Scan the records for "lockout". Report each line that includes it.

(Extracted material Opens)

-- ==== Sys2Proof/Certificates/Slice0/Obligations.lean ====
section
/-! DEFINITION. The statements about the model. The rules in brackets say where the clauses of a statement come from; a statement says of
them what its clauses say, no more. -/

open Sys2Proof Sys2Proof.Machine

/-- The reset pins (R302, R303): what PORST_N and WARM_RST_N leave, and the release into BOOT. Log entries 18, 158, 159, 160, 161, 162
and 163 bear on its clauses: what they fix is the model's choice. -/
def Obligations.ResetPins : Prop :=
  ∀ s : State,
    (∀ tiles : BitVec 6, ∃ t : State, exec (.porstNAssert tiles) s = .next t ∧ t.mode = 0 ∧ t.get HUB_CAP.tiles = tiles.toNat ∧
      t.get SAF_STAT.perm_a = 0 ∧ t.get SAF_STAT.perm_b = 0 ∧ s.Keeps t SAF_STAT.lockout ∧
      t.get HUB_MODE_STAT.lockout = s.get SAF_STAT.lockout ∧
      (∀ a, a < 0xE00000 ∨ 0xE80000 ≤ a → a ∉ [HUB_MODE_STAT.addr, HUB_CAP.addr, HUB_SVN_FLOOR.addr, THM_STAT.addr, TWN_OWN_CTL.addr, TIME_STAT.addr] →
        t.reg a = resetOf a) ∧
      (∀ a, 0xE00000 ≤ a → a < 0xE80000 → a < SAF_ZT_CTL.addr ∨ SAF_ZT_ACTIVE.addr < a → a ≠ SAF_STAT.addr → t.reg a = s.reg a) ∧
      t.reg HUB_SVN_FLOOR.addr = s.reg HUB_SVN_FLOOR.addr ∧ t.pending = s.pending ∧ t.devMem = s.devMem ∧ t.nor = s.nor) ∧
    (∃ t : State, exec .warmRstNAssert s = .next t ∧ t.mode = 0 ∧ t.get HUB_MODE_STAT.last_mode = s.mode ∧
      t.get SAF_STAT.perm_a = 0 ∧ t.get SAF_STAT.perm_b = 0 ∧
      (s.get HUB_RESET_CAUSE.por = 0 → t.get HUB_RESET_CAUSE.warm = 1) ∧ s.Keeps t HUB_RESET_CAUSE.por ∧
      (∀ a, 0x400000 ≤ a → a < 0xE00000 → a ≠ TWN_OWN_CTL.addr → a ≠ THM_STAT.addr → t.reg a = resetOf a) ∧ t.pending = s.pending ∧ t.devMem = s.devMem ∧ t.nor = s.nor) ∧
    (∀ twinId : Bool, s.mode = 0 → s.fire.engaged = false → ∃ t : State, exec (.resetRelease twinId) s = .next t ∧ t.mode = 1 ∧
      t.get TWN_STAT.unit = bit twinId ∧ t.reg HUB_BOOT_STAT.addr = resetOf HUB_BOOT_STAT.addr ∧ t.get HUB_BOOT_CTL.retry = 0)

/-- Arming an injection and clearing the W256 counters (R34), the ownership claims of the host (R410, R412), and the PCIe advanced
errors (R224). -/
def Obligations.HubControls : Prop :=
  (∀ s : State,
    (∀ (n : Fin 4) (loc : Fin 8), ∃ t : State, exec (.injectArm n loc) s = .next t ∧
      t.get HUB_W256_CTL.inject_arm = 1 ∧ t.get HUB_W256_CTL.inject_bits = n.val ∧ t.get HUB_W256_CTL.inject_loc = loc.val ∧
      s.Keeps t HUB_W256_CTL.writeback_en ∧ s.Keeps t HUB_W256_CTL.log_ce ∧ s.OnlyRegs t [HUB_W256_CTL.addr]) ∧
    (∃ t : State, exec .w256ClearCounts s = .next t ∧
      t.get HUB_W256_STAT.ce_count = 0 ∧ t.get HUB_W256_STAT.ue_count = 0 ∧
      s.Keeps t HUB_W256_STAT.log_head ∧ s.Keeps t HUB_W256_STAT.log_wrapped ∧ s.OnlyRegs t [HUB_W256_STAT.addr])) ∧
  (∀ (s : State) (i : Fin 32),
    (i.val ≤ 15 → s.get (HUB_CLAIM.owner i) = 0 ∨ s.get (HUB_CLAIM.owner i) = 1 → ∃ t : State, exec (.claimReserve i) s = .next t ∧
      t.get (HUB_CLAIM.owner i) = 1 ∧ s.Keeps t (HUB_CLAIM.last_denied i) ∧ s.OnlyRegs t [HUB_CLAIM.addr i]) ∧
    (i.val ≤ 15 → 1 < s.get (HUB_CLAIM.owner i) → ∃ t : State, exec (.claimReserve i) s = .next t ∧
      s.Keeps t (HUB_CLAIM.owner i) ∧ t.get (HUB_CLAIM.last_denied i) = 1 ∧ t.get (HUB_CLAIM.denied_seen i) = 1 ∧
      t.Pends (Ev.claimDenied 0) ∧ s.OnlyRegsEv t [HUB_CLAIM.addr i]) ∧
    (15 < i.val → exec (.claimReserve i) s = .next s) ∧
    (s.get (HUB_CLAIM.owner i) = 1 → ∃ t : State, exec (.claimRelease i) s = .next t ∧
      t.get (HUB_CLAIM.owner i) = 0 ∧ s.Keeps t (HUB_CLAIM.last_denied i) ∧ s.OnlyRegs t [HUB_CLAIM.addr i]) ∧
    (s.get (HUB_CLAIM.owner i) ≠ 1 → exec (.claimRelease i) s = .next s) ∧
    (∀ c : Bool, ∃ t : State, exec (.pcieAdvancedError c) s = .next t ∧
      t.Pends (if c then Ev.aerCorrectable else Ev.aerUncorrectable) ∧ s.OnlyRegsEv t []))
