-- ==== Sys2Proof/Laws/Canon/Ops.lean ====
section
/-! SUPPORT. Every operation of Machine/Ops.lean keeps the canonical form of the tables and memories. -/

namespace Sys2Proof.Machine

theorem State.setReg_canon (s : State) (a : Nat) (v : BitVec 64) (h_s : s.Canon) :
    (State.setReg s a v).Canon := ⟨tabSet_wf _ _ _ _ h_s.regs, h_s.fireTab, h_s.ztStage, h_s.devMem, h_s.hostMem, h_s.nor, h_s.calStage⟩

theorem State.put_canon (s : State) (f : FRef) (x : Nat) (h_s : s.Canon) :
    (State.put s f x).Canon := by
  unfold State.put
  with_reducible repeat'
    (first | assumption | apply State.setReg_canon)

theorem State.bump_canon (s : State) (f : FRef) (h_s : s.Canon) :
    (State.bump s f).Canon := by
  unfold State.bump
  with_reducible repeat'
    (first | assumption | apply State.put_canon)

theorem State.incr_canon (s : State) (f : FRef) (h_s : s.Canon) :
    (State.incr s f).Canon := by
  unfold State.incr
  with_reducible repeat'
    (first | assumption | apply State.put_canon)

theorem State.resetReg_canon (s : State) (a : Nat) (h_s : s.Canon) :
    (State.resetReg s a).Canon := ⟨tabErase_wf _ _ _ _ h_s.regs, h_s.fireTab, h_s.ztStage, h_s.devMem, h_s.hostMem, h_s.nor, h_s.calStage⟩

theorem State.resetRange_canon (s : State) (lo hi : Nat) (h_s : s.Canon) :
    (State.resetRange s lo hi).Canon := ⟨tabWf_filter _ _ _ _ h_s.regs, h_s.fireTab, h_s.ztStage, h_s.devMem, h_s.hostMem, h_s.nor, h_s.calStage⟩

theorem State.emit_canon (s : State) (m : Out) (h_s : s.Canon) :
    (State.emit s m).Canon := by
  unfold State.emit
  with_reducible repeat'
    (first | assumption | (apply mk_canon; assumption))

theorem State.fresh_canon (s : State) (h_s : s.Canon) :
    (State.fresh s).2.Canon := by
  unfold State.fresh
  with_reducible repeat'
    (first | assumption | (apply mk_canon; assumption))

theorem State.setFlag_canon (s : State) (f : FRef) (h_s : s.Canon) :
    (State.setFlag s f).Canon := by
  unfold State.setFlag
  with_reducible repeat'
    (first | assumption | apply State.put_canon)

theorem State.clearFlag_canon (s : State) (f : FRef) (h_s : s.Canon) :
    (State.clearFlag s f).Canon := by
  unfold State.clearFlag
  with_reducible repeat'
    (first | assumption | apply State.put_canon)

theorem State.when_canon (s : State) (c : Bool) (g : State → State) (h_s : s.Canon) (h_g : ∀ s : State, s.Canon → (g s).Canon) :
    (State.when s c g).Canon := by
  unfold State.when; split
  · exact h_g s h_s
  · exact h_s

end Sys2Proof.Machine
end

(Extracted material Closes)
(Extracted material Opens)

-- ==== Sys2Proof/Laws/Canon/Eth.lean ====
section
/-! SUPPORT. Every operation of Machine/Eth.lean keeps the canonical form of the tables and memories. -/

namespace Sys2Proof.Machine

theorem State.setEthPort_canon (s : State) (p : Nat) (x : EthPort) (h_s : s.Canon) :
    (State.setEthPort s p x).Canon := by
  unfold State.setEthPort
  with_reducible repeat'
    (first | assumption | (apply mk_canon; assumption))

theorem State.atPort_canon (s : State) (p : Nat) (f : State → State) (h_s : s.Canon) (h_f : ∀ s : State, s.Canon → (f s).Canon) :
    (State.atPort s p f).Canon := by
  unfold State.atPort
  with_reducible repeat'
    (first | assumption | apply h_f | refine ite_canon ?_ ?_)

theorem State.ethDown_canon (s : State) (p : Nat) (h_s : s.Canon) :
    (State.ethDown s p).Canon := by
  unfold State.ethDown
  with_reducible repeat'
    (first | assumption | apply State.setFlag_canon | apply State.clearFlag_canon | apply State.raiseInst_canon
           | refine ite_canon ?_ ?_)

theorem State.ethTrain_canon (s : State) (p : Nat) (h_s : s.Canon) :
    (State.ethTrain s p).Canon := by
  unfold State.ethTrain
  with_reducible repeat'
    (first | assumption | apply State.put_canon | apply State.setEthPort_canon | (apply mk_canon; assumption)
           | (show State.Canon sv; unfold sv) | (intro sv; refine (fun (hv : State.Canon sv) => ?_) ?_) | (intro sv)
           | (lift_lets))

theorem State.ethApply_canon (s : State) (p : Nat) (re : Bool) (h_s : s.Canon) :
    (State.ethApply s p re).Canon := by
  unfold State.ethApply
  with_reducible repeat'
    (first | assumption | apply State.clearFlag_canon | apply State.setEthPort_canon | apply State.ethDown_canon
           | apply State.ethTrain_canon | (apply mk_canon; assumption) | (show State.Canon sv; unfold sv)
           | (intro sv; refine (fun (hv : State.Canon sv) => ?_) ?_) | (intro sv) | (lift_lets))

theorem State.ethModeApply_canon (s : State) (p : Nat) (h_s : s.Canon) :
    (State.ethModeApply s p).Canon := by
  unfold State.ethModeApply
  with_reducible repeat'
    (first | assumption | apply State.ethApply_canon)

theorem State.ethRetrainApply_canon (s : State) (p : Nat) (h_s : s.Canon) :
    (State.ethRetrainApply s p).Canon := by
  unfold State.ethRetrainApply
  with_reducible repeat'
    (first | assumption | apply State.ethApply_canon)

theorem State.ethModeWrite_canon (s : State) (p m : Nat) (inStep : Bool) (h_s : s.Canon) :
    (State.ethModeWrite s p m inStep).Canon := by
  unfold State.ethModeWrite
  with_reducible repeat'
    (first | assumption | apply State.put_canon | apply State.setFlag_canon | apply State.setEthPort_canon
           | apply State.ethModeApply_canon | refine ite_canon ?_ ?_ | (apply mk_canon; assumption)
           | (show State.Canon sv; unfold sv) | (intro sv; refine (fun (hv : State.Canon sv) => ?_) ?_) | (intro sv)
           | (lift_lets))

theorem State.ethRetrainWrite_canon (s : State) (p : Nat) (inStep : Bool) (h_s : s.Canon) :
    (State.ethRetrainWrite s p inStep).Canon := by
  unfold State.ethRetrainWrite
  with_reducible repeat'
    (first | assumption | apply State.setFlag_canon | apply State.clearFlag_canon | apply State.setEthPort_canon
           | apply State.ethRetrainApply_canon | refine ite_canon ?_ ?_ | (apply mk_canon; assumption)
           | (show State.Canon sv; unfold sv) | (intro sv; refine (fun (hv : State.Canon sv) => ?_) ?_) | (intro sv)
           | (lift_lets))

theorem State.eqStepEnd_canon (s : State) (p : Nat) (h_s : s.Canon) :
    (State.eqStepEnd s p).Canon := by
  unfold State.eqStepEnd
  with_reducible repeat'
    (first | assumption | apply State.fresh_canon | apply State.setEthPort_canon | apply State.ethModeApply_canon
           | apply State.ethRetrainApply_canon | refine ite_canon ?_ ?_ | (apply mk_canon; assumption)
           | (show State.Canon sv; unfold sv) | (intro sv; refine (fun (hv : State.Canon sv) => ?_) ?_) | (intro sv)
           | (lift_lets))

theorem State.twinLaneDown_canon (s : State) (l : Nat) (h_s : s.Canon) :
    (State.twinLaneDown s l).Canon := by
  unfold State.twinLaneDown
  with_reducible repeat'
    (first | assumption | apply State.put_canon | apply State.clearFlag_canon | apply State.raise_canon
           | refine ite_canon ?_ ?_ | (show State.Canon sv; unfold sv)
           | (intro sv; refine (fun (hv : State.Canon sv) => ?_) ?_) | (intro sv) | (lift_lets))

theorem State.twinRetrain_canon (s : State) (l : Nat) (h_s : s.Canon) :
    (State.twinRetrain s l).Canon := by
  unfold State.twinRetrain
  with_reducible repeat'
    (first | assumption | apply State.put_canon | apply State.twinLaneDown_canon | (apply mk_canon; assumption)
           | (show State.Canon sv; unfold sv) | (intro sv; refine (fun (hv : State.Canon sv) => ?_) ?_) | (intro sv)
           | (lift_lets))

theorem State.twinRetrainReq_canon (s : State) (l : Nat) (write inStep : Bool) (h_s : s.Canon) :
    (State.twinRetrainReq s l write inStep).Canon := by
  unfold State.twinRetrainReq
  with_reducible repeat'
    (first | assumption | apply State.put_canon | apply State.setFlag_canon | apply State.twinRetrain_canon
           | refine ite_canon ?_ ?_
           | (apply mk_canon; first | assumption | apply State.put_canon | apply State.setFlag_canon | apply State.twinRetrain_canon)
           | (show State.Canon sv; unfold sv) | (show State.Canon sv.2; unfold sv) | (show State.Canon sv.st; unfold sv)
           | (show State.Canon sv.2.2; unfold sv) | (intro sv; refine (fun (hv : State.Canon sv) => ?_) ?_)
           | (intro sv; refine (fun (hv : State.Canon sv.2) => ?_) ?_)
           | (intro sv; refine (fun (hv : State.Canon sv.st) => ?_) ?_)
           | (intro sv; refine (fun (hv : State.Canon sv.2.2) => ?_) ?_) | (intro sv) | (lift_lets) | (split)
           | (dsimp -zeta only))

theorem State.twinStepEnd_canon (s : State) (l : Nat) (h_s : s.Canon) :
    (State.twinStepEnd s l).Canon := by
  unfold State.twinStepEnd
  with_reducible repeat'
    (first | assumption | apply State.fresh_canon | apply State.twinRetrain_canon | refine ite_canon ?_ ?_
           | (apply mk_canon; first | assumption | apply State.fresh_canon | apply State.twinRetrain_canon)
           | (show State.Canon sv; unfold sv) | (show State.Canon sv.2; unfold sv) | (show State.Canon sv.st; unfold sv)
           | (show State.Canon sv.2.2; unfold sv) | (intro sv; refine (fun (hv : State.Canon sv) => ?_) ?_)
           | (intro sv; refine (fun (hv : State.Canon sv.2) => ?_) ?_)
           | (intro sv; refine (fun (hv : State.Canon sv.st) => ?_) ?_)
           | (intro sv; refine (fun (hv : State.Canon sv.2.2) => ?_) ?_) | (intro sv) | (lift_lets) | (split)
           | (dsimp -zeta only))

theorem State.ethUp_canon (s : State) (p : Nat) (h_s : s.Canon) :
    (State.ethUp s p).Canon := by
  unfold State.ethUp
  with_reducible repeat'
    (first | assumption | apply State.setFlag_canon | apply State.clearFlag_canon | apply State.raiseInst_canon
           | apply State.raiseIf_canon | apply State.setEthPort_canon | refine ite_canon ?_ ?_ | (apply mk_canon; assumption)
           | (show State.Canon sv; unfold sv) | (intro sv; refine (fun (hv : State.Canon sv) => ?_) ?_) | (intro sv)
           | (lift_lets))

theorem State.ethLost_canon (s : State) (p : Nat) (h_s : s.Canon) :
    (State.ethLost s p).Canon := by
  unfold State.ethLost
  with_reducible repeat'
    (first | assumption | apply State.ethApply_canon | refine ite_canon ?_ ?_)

(Extracted material Closes)

■ Worked solution ■
      t.get SAF_STAT.perm_a = 0 ∧ t.get SAF_STAT.perm_b = 0 ∧ s.Keeps t SAF_STAT.lockout ∧
      t.get HUB_MODE_STAT.lockout = s.get SAF_STAT.lockout ∧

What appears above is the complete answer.